Thanks for the feedback on our first patch. We've spent more time in
the lab studying the igc TX timestamp behavior under stress. We
understand the failure modes much better now.

You were right that ptp_tx_lock was the wrong lock — it guards the TX
queue, not the timing registers. You suggested tmreg_lock instead. We
tested tmreg_lock alone (v2) and found it doesn't fix the bug: it appears
that the race is between the software TIMINCA write and the hardware’s
asynchronous TX timestamp capture pipeline, not between two software threads.
tmreg_lock serializes software register accesses but can't prevent the hardware
from reading TIMINCA at the instant software writes it.

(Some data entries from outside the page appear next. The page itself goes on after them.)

-- ==== Sys2Proof/Machine/Port.lean ====
section
/-! DEFINITION. The task port: what each access does when it performs, the bin lock bits, and the order in which a port performs
its accesses (spec/05_cw_slice_control_isa.md R147-R151, R166; spec/01_cw_execution_model.md R38-R45;
spec/07_cw_engine_isa.md R225-R230, R235; spec/09_cw_memory_model.md R305). -/

namespace Sys2Proof.Machine

/-! ## Lock bits (R150) -/

/-- The lock bit of a local address of a core: its bank's core, bank and bit; none for the granary. -/
def lockOf (core a : Nat) : Option Nat :=
  match localPlace core a with
  | (.bin c, off) =>
    let o := off % 0xC000
    some (c * 1024 + off / 0xC000 * 64 + (bits o 4 6 ^^^ bits o 10 6))
  | _ => none

/-- A task holds a lock bit. -/
def Lock.heldBy (l : Lock) (tk : Nat) : Bool := l.held && !l.byCell && decide (l.holder = tk)

/-- A request for the bit proceeds at once: it is free and nobody waits, or the requester holds it (R150). -/
def Lock.openTo (l : Lock) (tk : Nat) : Bool := l.heldBy tk || (!l.held && l.waiters.isEmpty)

/-- Take a lock bit for a task. -/
def State.takeLock (s : State) (k tk : Nat) : State :=
  s.modLock k fun l => if l.heldBy tk then l else { l with held := true, byCell := false, holder := tk, cycles := 0 }

/-- Free a lock bit that the task holds. -/
def State.freeLock (s : State) (k tk : Nat) : State :=
  s.modLock k fun l => if l.heldBy tk then { l with held := false, holder := 0, cycles := 0 } else l

/-! ## Job cards, futures and rings (R38-R44, R227, R228) -/

/-- Size of the next sheaf (R44). -/
def sheafSize (n total minsheaf takers : Nat) : Nat :=
  let rem := total - n
  let k := max takers 1
  min rem (max (max minsheaf 1) ((rem + 2 * k - 1) / (2 * k)))

/-- DRAW on the card at a local address: start, size, and the state after (R44). -/
def State.drawCard (s : State) (core a : Nat) : Nat × Nat × State :=
  let n := s.readLocal core a 4
  let t := s.readLocal core (a + 4) 4
  if t ≤ n then (n, 0, s)
  else
    let size := sheafSize n t (s.readLocal core (a + 8) 4) (s.readLocal core (a + 12) 2)
    (n, size, s.writeLocal core a 4 (n + size))

/-- Wait-well entries that a die's tasks hold, and those of one field (R40). -/
def State.wellUse (s : State) (p : Nat → Bool) : Nat :=
  (s.tasks.filter fun x => x.2.well.isSome && p (coreOf x.1)).length

/-- The well has room for one more task of the core (R40). -/
def State.wellRoom (s : State) (core : Nat) : Bool :=
  decide (s.wellUse (fun c => decide (dieOf c = dieOf core)) < 4096) &&
  (match s.fieldOf core with
   | some k => decide (s.wellUse (fun c => decide (s.fieldOf c = some k)) < (s.field k).wwlim)
   | none => true)

/-- Wake one task parked on a future: its value and gate land through its landing buffer (R39, R57). -/
def Task.fillWell (t : Task) (a v : Nat) : Task :=
  match t.well with
  | some w =>
    if w.addr = a then
      let t1 := { t.fillRet w.ret v true with well := none }
      if t1.waits .waitf then t1.wake t1.pc else t1
    else t
  | none => t

/-- FPUT of a value to the future at a local address (R39). -/
def State.fillFuture (s : State) (core a v : Nat) : State :=
  let full := decide (s.readLocal core (a + 8) 1 % 2 = 1)
  let s1 := (s.writeLocal core a 8 v).writeLocal core (a + 8) 1 (s.readLocal core (a + 8) 1 / 2 * 2 + 1)
  if full then s1
  else
    { s1 with tasks := Sparse.mapAll {} (fun k t => if dieOf (coreOf k) = dieOf core then t.fillWell a v else t) s1.tasks }

/-- A ring's control block as read (R227). -/
structure Ring where
  tail : Nat
  take : Nat
  done : Nat
  lg : Nat
  slotsize : Nat
  slots : Nat
  deriving DecidableEq, Repr

def State.ring (s : State) (core a : Nat) : Ring :=
  ⟨s.readLocal core a 4, s.readLocal core (a + 4) 4, s.readLocal core (a + 8) 4, s.readLocal core (a + 12) 1,
    s.readLocal core (a + 16) 4, s.readLocal core (a + 20) 4⟩

/-- Address of ticket t's slot; one past 2^32 lies in no region, and the block is invalid (R227). -/
def Ring.slotaddr (r : Ring) (t : Nat) : Nat := r.slots + t % 2 ^ r.lg * r.slotsize

/-- The block is valid (R227): every stamp lies in a permitted region. -/
def State.ringOk (s : State) (core : Nat) (r : Ring) : Bool :=
  decide (r.lg ≤ 16) && decide (r.slotsize ≠ 0) && decide (r.slotsize % 4 = 0) && decide (r.slots % 4 = 0) &&
  (List.range (2 ^ r.lg)).all fun t => (s.chk core (r.slotaddr t) 4).isNone

/-- How many tickets from take up are published (R228). -/
def State.published (s : State) (core : Nat) (r : Ring) : Nat → Nat → Nat
  | 0, n => n
  | m + 1, n =>
    let t := (r.take + n) % 2 ^ 32
    if t ≠ r.tail ∧ s.readLocal core (r.slotaddr t) 4 = (t + 1) % 2 ^ 32 then s.published core r m (n + 1) else n

/-- The value that RESV and RTAKE return for an invalid block. -/
def ringBad : Nat := 2 ^ 64 - 1

/-! ## Atomics (R229, R230) -/

/-- The new value of atomic op (opcode minus 0x20), or none where nothing is written. -/
def atomicNew (op n old x xe : Nat) : Option Nat :=
  let sg (v : Nat) : Int := sextN v (8 * n)
  match op with
  | 0 => some ((old + x) % 2 ^ (8 * n))
  | 1 => some (if sg x < sg old then x else old)
  | 2 => some (if sg old < sg x then x else old)
  | 3 => some (min old x)
  | 4 => some (max old x)
  | 5 => some (old &&& x)
  | 6 => some (old ||| x)
  | 7 => some (old ^^^ x)
  | 8 => some x
  | 9 => if old = xe then some x else none
  | 10 => none
  | _ => some x

/-! ## The order of a port's accesses (R292, R295, R297) -/

/-- An acquire: later accesses of the port perform after it. An ACAS with failure order .acq is one until it has performed, since it may
fail (R231). -/
def AccKind.acquires : AccKind → Bool
  | .ldl _ | .waitf _ | .draw | .rtake _ => true
  | .atomic op _ _ _ ord ford _ => decide (ord = 1 ∨ 3 ≤ ord ∨ (op = 9 ∧ ford = 1))
  | .hold _ kind _ => decide (kind ≠ 2)
  | _ => false

/-- A release: it performs after every earlier access of the port. -/
def AccKind.releases : AccKind → Bool
  | .stu _ _ | .fput _ | .publ _ | .dec _ | .mark _ true => true
  | .atomic _ _ _ _ ord _ _ => decide (2 ≤ ord)
  | .hold _ kind _ => decide (kind = 0 ∨ kind = 2)
  | _ => false

/-- A release fence: later stores, atomics, requests and E commands perform after it (R166, R298). -/
def AccKind.bars : AccKind → Bool
  | .hold _ kind _ => decide (kind = 0 ∨ kind = 2)
  | _ => false

/-- An acquire fence: it performs after every earlier load, atomic and WAITF (R166, R298). -/
def AccKind.gathers : AccKind → Bool
  | .hold _ kind _ => decide (kind ≤ 1)
  | _ => false

/-- Accesses of a port up to the last that a queue command issued now comes after (R295, R299): acquires, releases and fences. -/
def orderedLen (l : List Access) : Nat := (l.reverse.dropWhile fun a => !(a.kind.acquires || a.kind.releases)).length

/-! ## Performing an access -/

/-- The number of bytes an access reads or writes at its address, and whether it reads and writes, for watchpoints (R380). PUBL's stamp and
RTAKE's stamps are watched where they are accessed. -/
def AccKind.extent : AccKind → Nat × Bool × Bool
  | .ld n => (n, true, false)
  | .ldl n => (n, true, false)
  | .st n _ => (n, false, true)
  | .stu n _ => (n, false, true)
  | .spill nib n _ => ((nib + n + 1) / 2, false, true)
  | .fill nib n => ((nib + n + 1) / 2, true, false)
  | .hld => (32, true, false)
  | .hst _ => (32, false, true)
  | .waitf _ => (16, true, false)
  | .fput _ => (16, false, true)
  | .draw => (64, true, true)
  | .resv => (64, true, true)
  | .publ _ => (64, true, false)
  | .rtake _ => (64, true, true)
  | .atomic _ size _ _ _ _ _ => (2 ^ size, true, true)
  | .dec _ => (0, false, false)
  | .hold _ _ _ => (0, false, false)
  | .mark _ _ => (0, false, false)

/-- What comes after a release fence: stores, atomics, requests and E commands (R166, R298). -/
def AccKind.barred : AccKind → Bool
  | .hld | .dec _ | .mark _ _ => true
  | k => k.extent.2.2

/-- A value and a gate bit come back for a return. -/
def State.answer (s : State) (tk : Nat) (ret : Option Nat) (v : Nat) (g : Bool) : State :=
  match ret with
  | some n => s.modTask tk fun t => t.fillRet n v g
  | none => s

/-- What an access does when it performs, the lock bits and watchpoints apart. -/
def State.doAccess (s : State) (tk : Nat) (a : Access) : State :=
  let c := coreOf tk
  match a.kind with
  | .ld n => s.answer tk a.ret (s.readLocal c a.addr n) false
  | .ldl n => s.answer tk a.ret (s.readLocal c a.addr n) false
  | .st n v => s.writeLocal c a.addr n v
  | .stu n v => s.writeLocal c a.addr n v
  | .spill nib n v =>
    let nb := (nib + n + 1) / 2
    s.writeLocal c a.addr nb (insertField (s.readLocal c a.addr nb) v (4 * nib) (4 * n))
  | .fill nib n => s.answer tk a.ret (bits (s.readLocal c a.addr ((nib + n + 1) / 2)) (4 * nib) (4 * n)) false
  | .hld => s.answer tk a.ret (s.readLocal c a.addr 32) false
  | .hst v => s.writeLocal c a.addr 32 v.toNat
  | .waitf g =>
    if s.readLocal c (a.addr + 8) 1 % 2 = 1 then s.answer tk a.ret (s.readLocal c a.addr 8) true
    else if s.wellRoom c then
      s.modTask tk fun t =>
        match t.rets.find? (fun r => a.ret = some r.id) with
        | some r => { t with st := if t.st = .runnable then .parked else t.st, kind := .waitf, well := some ⟨a.addr, (r.rng.getD (0, 0)).1, g, r.id⟩ }
        | none => t
    else match a.ret with
      | some n => s.modTask tk fun t => t.gateRet n
      | none => s
  | .fput v => s.fillFuture c a.addr v
  | .draw =>
    let d := s.drawCard c a.addr
    d.2.2.answer tk a.ret (d.1 + d.2.1 * 2 ^ 32) false
  | .resv =>
    let r := s.ring c a.addr
    if !s.ringOk c r then s.answer tk a.ret ringBad false
    else if (r.tail + 2 ^ 32 - r.done) % 2 ^ 32 ≥ 2 ^ r.lg then s.answer tk a.ret (0xFFFFFFFF * 2 ^ 32 + r.tail) false
    else (s.writeLocal c a.addr 4 (r.tail + 1)).answer tk a.ret (r.slotaddr r.tail * 2 ^ 32 + r.tail) false
  | .publ t =>
    let r := s.ring c a.addr
    if s.ringOk c r then (s.watchLocal c (ctxOf tk) (some tk) (r.slotaddr t) 4 false true).writeLocal c (r.slotaddr t) 4 (t + 1) else s
  | .rtake m =>
    let r := s.ring c a.addr
    if !s.ringOk c r then s.answer tk a.ret ringBad false
    else
      let n := s.published c r m 0
      let seen := if (r.take + n) % 2 ^ 32 = r.tail then n else min m (n + 1)
      let s1 := (List.range seen).foldl (fun s i =>
        s.watchLocal c (ctxOf tk) (some tk) (r.slotaddr ((r.take + i) % 2 ^ 32)) 4 true false) s
      (s1.writeLocal c (a.addr + 4) 4 (r.take + n)).answer tk a.ret (n * 2 ^ 32 + r.take) false
  | .atomic op size x xe _ _ _ =>
    let n := 2 ^ size
    let old := s.readLocal c a.addr n
    let s1 := match atomicNew op n old x xe with
      | some v => s.writeLocal c a.addr n v
      | none => s
    s1.answer tk a.ret old false
  | .dec dc => s.decCounter c dc
  | .hold _ _ _ => s
  | .mark _ _ => s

Our v3 patch (attached) takes tmreg_lock as you suggested, and
additionally disables TX timestamping in hardware via TSYNCTXCTL around
the TIMINCA write. This prevents the hardware from starting new
timestamp captures during the rate change:

    spin_lock_irqsave(&igc->tmreg_lock, flags);
    txctl = rd32(IGC_TSYNCTXCTL);
    wr32(IGC_TSYNCTXCTL, txctl & ~IGC_TSYNCTXCTL_ENABLED);
    wr32(IGC_TIMINCA, inca);
    wr32(IGC_TSYNCTXCTL, txctl);
    spin_unlock_irqrestore(&igc->tmreg_lock, flags);

v3 doesn't return -EBUSY, so there's no risk of adjfine starvation
under TX load. It always completes the TIMINCA write.

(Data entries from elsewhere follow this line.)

/-- The walk of a command of the core for an address has ended: it has made its reads (R430). -/
def State.walkOver (s : State) (core cm dva : Nat) : State :=
  ((s.noteWalk (s.die (dieOf core)).walker dva).modCmd cm fun c => { c with walk := none }).modDie (dieOf core) fun d =>
    { d with misses := d.misses.filter fun k => decide (k ≠ cm) }

/-- A walk that a landing or a pull makes as part of its own event: it counts as a miss when it first comes up, and it ends, with the state
or a fault kind, once it is one of the 16 under way; none while it is not (R362, R427). -/
def State.walkNow (s : State) (core cm : Nat) (r : WalkReq) : State × Option (Except Nat State) :=
  let s0 := if (s.cmd cm).walk.isSome then s else (s.modCmd cm fun c => { c with walk := some r }).missed core cm
  if s0.walkBegun core cm then
    let s1 := s0.walkOver core cm r.dva
    (s1, some (s1.walkIn core cm r.dva r.wr))
  else (s0, none)

/-- TRANSLATION_WALK of a command that missed (R218, R362). -/
def State.walkFor (s : State) (cm : Nat) : State :=
  match (s.cmd cm).walk with
  | none => s
  | some r =>
    let core := coreOf (taskOfCmd cm)
    if !s.walkBegun core cm then s else
    let s0 := s.walkOver core cm r.dva
    match s0.walkIn core cm r.dva r.wr with
    | .ok s1 => s1
    | .error k => s0.hold cm (.fault k) r.elem r.va r.wr

end Sys2Proof.Machine
end

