/-- The message leaves: to this module's engine, or as packets (R173, R393). An eager one waits for the accesses that the MSEND releases; after a
request-to-send the receive's completion does (R306). -/
def State.sendOut (s : State) (cm : Nat) : State :=
  let c := s.cmd cm
  let d := c.mdesc
  let src := s.fab.modid * 1024 + moduleTile (coreOf (taskOfCmd cm))
  if c.mkind = 0 ∧ 0 < c.rel then s
  else if s.ownModule (sdMod d) then
    let m : Msg := ⟨src, sdTile d, sdCtx d, sdTag d, c.mseq, c.units, decide (c.mkind = 1), c.buf, cm, none, false, [], false, 0, 0⟩
    { s with rx := { s.rx with arrivals := s.rx.arrivals ++ [m] } }.modCmd cm fun c => { c with sent := true, buf := [] }
  else if !s.reachable (sdMod d) then s.sendUnreach cm (sdMod d)
  else if !s.canSend (sdMod d) then s
  else
    ((chunks 129 0 c.buf).foldl (fun s x => s.toPeer (sdMod d) 3 fun n =>
      .message n src (sdTile d) (sdCtx d) (sdTag d) c.mseq c.units c.mkind cm x.1 x.2) s).modCmd cm fun c => { c with sent := true, buf := [] }

/-- An MSEND's read is held up; its COUNT shows bytes (R203). -/
def State.sendHold (s : State) (cm : Nat) (h : Hitch) (j va : Nat) : State :=
  (s.hold cm h j va false).modCmd cm fun c => { c with count := c.pos }

/-- A beat of an MSEND: part of an eager payload is read, the message leaves, or part of a pull's bytes go to the puller. The last of these go
once the accesses that the MSEND releases have performed: the receive completes after them (R306). -/
def State.beatSend (s : State) (cm : Nat) : State :=
  let c := s.cmd cm
  if !c.sent then
    if c.mkind = 0 ∧ c.pos < c.units then
      match s.readPayload cm c.pos with
      | .held h j va _ => s.sendHold cm h j va
      | .got l => ((s.noteRead cm c.pos).modCmd cm fun c =>
          { c.beatOver with buf := c.buf ++ l, pos := c.pos + l.length, count := c.pos + l.length }).modTile (coreOf (taskOfCmd cm))
            fun t => { t with tbeats := t.tbeats + 1 }
    else s.sendOut cm
  else match c.pull with
    | none => s
    | some (p, e, n) =>
      if n ≤ c.pos then
        if c.buf.isEmpty then s.modCmd cm fun c => { c with mdone := true, pull := none }
        else if 0 < c.rel ∨ !s.canSend p then s
        else (s.toPeer p 4 fun psn => .pullData psn e (c.pos - c.buf.length) true c.buf).modCmd cm fun c => { c with mdone := true, buf := [] }
      else if !s.canSend p then s
      else match s.readPayload cm c.pos with
        | .held h j va _ =>
          let s1 := s.sendHold cm h j va
          if (s1.cmd cm).ended then s1.toPeer p 4 fun psn => .pullData psn e c.pos false [] else s1
        | .got l =>
          let l := l.take (n - c.pos)
          let last := decide (n ≤ c.pos + l.length)
          let s1 := s.noteRead cm c.pos
          ((if last && decide (0 < c.rel) then s1.modCmd cm fun c => { c with buf := l }
            else (s1.toPeer p 4 fun psn => .pullData psn e c.pos true l).modCmd cm fun c => { c with mdone := last }).modCmd cm fun c =>
            { c.beatOver with pos := c.pos + l.length, count := c.pos + l.length }).modTile (coreOf (taskOfCmd cm)) fun t => { t with tbeats := t.tbeats + 1 }

/-- MSEND_COMPLETE: an eager message has left, or a request-to-send has been read or discarded (R234). -/
def State.sendComplete (s : State) (cm : Nat) : State :=
  let c := s.cmd cm
  if decide (c.op = 0x31) && c.live && c.sent && (decide (c.mkind = 0) || c.mdone && decide (c.rel = 0)) then
    (s.doneCmd cm).fireTarget (coreOf (taskOfCmd cm)) (sdKind c.mdesc) (sdTarg c.mdesc) (c.mseq % 2 ^ 32)
  else s

def execMsendComplete (cm : Nat) (s : State) : Host.Outcome State Fault Refusal := .next (s.sendComplete cm)

end Sys2Proof.Machine
end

This still isn't a complete fix. Under extreme stress (100k+ adjfine/s
concurrent with 100k+ TX timestamps/s), disabling TSYNCTXCTL can strand
an in-progress capture that started before the disable. The stranded
slot sits occupied for IGC_PTP_TX_TIMEOUT (15s) before the watchdog
clears it. However, these rates are far beyond any realistic PTP
deployment. At realistic rates (1 Hz adjfine + 128 Hz PTP sync), v3
passes all our tests cleanly.

We don't know of a way to prevent pathological system call patterns
from causing the hardware to lock up. The vulnerable window seems to
span the hardware's internal capture-to-latch pipeline, not just the
TIMINCA write instant, and there's no software-visible indication of
when a capture is mid-flight.

Test methodology
----------------

Our earlier multi-test runs gave misleading results because the
15-second timeout pipeline carried stranded slots from one test into
the next. We now reload the igc driver between each test to ensure
clean hardware state. The reproducer is the same one we submitted
previously:

  https://github.com/bobvan/PePPAR-Fix/blob/main/tools/igc_tx_timeout_repro.py

We also have a single-test runner that reloads the driver automatically:

  https://github.com/bobvan/PePPAR-Fix/blob/main/tools/igc_tx_single_test.py


Results (clean state, driver reloaded between each test)
--------------------------------------------------------

Stock driver (no patch):

  TX 100/s  + adj 1/s     : no timeout in 60s  (0 TO, 0 skip)
  TX 1k/s   + adj 1/s     : no timeout in 60s  (0 TO, 0 skip)
  TX 10k/s  + adj 1/s     : no timeout in 60s  (0 TO, 0 skip)
  TX 1k/s   + adj 10k/s   : no timeout in 60s  (0 TO, 0 skip)
  TX 10k/s  + adj 100k/s  : no timeout in 60s  (0 TO, 0 skip)
  TX 100k/s + adj 100k/s  : FAIL at 16s        (3 TO, 76 skip)
  TX 100k/s + no adj      : FAIL at 16s        (4 TO, 8M skip)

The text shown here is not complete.